**Saved data entries:**
========================

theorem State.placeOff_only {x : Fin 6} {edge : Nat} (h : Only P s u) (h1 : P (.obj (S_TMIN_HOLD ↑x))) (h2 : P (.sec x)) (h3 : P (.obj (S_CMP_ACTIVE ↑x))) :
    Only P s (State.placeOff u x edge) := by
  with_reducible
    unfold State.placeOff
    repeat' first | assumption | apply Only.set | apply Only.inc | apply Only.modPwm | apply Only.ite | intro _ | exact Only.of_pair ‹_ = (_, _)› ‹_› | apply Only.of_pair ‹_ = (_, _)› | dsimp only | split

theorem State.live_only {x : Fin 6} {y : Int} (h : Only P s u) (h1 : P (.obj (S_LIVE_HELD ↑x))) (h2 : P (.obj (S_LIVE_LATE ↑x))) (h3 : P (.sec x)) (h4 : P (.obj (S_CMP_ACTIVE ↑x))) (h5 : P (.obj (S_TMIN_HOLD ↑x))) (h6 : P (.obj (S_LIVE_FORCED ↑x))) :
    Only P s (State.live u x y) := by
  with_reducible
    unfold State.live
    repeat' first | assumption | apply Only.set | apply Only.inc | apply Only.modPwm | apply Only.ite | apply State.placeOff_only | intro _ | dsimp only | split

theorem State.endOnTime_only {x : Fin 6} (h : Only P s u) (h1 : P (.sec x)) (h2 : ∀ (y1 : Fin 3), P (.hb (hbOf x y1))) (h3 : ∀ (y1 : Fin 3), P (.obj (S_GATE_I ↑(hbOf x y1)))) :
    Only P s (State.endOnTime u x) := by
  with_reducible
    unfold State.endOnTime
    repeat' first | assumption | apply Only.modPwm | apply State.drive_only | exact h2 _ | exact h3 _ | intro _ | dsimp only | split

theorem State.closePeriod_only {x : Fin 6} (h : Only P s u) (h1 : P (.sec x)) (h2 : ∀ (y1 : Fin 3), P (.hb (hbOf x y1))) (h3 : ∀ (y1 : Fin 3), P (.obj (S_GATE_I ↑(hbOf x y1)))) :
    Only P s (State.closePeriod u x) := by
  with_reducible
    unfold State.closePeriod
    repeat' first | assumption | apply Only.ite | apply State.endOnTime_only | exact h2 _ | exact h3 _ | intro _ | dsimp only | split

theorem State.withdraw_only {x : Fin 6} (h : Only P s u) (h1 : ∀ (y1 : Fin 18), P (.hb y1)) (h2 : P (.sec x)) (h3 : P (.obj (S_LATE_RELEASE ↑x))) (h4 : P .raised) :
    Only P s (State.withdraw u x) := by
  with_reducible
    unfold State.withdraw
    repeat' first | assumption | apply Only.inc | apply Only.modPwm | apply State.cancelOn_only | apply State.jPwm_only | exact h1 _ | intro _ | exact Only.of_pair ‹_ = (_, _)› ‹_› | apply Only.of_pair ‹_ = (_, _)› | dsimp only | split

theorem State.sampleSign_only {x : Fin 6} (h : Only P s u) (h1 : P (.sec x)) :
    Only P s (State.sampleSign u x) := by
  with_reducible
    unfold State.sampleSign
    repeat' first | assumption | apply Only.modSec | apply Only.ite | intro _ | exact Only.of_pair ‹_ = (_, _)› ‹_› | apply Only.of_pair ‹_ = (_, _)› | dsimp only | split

========================

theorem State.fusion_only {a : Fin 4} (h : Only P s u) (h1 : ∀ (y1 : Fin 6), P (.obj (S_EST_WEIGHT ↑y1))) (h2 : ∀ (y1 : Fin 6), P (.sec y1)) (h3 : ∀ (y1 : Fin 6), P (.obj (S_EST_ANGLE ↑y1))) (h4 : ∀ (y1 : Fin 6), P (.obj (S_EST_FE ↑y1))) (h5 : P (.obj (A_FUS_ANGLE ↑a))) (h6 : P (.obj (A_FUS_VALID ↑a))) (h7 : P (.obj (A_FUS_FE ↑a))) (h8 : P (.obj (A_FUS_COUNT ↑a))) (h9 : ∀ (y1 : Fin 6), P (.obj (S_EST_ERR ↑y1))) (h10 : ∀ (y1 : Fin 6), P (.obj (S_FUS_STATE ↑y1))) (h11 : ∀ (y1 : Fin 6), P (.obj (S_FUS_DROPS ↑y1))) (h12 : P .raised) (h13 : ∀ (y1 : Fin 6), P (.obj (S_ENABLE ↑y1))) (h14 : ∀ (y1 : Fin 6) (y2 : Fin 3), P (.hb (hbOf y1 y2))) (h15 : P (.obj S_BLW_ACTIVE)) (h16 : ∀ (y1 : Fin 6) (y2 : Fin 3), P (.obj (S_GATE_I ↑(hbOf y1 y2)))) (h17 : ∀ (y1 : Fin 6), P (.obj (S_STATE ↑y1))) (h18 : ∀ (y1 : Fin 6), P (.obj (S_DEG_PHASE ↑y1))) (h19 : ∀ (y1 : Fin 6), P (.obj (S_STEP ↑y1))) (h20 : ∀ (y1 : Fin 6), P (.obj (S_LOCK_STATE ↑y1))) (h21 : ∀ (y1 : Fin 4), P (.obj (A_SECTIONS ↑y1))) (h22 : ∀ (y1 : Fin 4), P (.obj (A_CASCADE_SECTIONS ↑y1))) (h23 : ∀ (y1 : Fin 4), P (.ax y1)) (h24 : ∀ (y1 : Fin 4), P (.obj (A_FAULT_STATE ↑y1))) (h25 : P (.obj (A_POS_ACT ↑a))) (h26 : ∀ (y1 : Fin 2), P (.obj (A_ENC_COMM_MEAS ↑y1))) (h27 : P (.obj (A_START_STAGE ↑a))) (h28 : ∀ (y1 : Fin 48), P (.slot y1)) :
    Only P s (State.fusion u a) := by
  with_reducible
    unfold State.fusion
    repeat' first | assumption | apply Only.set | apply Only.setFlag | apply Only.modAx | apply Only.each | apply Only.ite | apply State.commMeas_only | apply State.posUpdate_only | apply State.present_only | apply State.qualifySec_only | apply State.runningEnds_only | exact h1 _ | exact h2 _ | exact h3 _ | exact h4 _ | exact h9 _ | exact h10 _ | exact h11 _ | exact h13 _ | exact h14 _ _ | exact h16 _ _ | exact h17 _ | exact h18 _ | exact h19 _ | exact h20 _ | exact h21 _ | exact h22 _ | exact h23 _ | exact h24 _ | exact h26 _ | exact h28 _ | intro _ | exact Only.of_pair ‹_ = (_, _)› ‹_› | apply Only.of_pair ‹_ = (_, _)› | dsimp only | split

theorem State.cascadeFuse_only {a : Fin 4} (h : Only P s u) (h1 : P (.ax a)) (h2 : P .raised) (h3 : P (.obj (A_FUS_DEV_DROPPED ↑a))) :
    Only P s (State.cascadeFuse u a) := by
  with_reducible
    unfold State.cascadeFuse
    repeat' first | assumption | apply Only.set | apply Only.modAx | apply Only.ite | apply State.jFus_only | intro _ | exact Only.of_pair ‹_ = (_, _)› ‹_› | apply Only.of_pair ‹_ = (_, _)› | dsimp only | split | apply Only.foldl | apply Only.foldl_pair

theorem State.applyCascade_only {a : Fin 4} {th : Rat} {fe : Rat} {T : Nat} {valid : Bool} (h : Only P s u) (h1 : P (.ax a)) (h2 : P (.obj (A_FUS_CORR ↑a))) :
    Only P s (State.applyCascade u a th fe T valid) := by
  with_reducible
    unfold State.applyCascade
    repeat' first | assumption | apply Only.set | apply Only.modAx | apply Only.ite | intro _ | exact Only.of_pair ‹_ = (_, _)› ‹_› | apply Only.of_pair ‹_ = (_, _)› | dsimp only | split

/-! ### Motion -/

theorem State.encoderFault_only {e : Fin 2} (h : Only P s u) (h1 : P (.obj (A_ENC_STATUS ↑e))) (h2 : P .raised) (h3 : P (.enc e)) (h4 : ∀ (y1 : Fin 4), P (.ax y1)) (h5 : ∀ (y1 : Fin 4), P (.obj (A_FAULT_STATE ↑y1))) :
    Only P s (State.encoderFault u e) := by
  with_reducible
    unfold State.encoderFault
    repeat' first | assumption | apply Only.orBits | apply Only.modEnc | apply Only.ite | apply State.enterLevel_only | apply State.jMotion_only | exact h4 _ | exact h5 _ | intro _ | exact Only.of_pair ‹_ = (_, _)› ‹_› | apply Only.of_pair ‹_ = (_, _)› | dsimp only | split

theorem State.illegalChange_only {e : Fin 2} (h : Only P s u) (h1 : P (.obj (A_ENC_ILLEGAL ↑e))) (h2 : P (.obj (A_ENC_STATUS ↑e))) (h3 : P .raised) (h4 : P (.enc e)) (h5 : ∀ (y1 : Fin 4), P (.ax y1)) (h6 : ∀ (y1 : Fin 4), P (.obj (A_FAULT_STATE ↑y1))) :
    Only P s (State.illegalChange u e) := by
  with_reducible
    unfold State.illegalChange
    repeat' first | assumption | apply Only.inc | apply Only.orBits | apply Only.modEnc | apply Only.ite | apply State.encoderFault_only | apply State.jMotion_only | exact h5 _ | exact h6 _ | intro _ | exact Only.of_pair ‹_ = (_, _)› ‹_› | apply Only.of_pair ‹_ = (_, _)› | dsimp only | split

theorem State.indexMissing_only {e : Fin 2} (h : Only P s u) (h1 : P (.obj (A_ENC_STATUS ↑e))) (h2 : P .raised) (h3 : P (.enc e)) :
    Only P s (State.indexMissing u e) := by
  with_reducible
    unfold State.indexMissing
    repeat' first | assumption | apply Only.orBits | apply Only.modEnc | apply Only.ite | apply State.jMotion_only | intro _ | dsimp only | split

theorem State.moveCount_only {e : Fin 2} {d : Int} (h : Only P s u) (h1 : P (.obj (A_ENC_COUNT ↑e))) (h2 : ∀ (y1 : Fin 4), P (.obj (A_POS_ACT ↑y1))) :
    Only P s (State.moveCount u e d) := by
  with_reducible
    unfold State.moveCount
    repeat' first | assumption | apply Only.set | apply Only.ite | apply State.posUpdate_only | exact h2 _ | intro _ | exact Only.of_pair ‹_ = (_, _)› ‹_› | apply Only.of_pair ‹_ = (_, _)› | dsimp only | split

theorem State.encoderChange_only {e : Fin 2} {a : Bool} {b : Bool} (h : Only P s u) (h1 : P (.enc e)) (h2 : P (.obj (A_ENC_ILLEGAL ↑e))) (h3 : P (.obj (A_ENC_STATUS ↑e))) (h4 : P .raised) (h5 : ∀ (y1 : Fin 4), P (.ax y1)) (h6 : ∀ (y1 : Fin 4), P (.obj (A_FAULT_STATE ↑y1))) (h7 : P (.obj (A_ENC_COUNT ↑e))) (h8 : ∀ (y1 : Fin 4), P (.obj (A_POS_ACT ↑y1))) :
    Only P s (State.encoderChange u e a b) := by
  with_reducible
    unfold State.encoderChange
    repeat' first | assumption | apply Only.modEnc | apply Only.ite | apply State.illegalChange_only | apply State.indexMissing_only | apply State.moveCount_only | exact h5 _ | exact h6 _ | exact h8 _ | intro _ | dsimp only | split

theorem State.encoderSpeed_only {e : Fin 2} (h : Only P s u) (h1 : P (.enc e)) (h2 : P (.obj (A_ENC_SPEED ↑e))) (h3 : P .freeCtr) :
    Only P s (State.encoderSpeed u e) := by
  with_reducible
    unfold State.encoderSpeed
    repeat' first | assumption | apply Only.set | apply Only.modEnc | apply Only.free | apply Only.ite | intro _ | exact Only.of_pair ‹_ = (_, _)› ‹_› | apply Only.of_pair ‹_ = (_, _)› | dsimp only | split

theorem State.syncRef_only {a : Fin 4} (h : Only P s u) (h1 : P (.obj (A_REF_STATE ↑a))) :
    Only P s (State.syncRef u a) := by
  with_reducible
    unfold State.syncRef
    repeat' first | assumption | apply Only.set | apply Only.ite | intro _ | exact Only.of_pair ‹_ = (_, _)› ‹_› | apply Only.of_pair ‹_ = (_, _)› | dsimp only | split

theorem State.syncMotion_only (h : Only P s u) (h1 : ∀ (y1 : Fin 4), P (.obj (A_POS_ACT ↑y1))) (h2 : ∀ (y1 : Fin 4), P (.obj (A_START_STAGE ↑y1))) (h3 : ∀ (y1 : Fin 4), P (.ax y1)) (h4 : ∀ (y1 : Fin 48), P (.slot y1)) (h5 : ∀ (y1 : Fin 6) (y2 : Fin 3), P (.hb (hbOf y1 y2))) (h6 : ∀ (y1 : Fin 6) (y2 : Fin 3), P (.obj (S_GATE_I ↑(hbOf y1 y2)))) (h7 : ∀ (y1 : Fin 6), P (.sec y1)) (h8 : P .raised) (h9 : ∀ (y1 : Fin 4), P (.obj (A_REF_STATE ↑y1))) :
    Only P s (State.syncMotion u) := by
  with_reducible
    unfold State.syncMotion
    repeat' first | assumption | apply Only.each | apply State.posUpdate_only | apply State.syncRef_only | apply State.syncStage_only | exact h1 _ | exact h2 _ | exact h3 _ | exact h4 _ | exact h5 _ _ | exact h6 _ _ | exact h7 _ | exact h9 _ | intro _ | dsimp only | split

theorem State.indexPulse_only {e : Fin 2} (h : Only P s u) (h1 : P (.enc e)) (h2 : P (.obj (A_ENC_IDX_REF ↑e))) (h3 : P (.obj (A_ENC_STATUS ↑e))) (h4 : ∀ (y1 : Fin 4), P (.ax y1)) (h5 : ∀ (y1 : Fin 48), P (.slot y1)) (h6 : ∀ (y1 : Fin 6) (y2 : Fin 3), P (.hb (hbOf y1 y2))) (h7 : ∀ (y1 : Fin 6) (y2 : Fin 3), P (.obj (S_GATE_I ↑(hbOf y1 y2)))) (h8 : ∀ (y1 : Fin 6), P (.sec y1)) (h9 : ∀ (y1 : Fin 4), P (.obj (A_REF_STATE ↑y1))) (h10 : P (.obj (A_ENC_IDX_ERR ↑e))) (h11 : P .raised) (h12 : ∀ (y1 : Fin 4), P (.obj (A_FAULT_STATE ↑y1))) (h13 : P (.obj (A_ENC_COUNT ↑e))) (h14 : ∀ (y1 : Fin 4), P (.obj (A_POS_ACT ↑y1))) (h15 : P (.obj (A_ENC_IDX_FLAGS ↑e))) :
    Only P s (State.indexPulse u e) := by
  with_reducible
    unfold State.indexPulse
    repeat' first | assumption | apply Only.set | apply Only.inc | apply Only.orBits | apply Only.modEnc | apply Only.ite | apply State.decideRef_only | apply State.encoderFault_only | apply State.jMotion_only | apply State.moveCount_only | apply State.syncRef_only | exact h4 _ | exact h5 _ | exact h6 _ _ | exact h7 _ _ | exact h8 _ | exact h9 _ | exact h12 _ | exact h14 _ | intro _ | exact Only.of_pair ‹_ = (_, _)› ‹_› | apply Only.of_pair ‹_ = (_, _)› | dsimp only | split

========================

**Exercise requirements:** Run a filter over the data above and keep each line that contains the word "orBits".

**Response:**
    repeat' first | assumption | apply Only.orBits | apply Only.modEnc | apply Only.ite | apply State.enterLevel_only | apply State.jMotion_only | exact h4 _ | exact h5 _ | intro _ | exact Only.of_pair ‹_ = (_, _)› ‹_› | apply Only.of_pair ‹_ = (_, _)› | dsimp only | split
    repeat' first | assumption | apply Only.inc | apply Only.orBits | apply Only.modEnc | apply Only.ite | apply State.encoderFault_only | apply State.jMotion_only | exact h5 _ | exact h6 _ | intro _ | exact Only.of_pair ‹_ = (_, _)› ‹_› | apply Only.of_pair ‹_ = (_, _)› | dsimp only | split
    repeat' first | assumption | apply Only.orBits | apply Only.modEnc | apply Only.ite | apply State.jMotion_only | intro _ | dsimp only | split
    repeat' first | assumption | apply Only.set | apply Only.inc | apply Only.orBits | apply Only.modEnc | apply Only.ite | apply State.decideRef_only | apply State.encoderFault_only | apply State.jMotion_only | apply State.moveCount_only | apply State.syncRef_only | exact h4 _ | exact h5 _ | exact h6 _ _ | exact h7 _ _ | exact h8 _ | exact h9 _ | exact h12 _ | exact h14 _ | intro _ | exact Only.of_pair ‹_ = (_, _)› ‹_› | apply Only.of_pair ‹_ = (_, _)› | dsimp only | split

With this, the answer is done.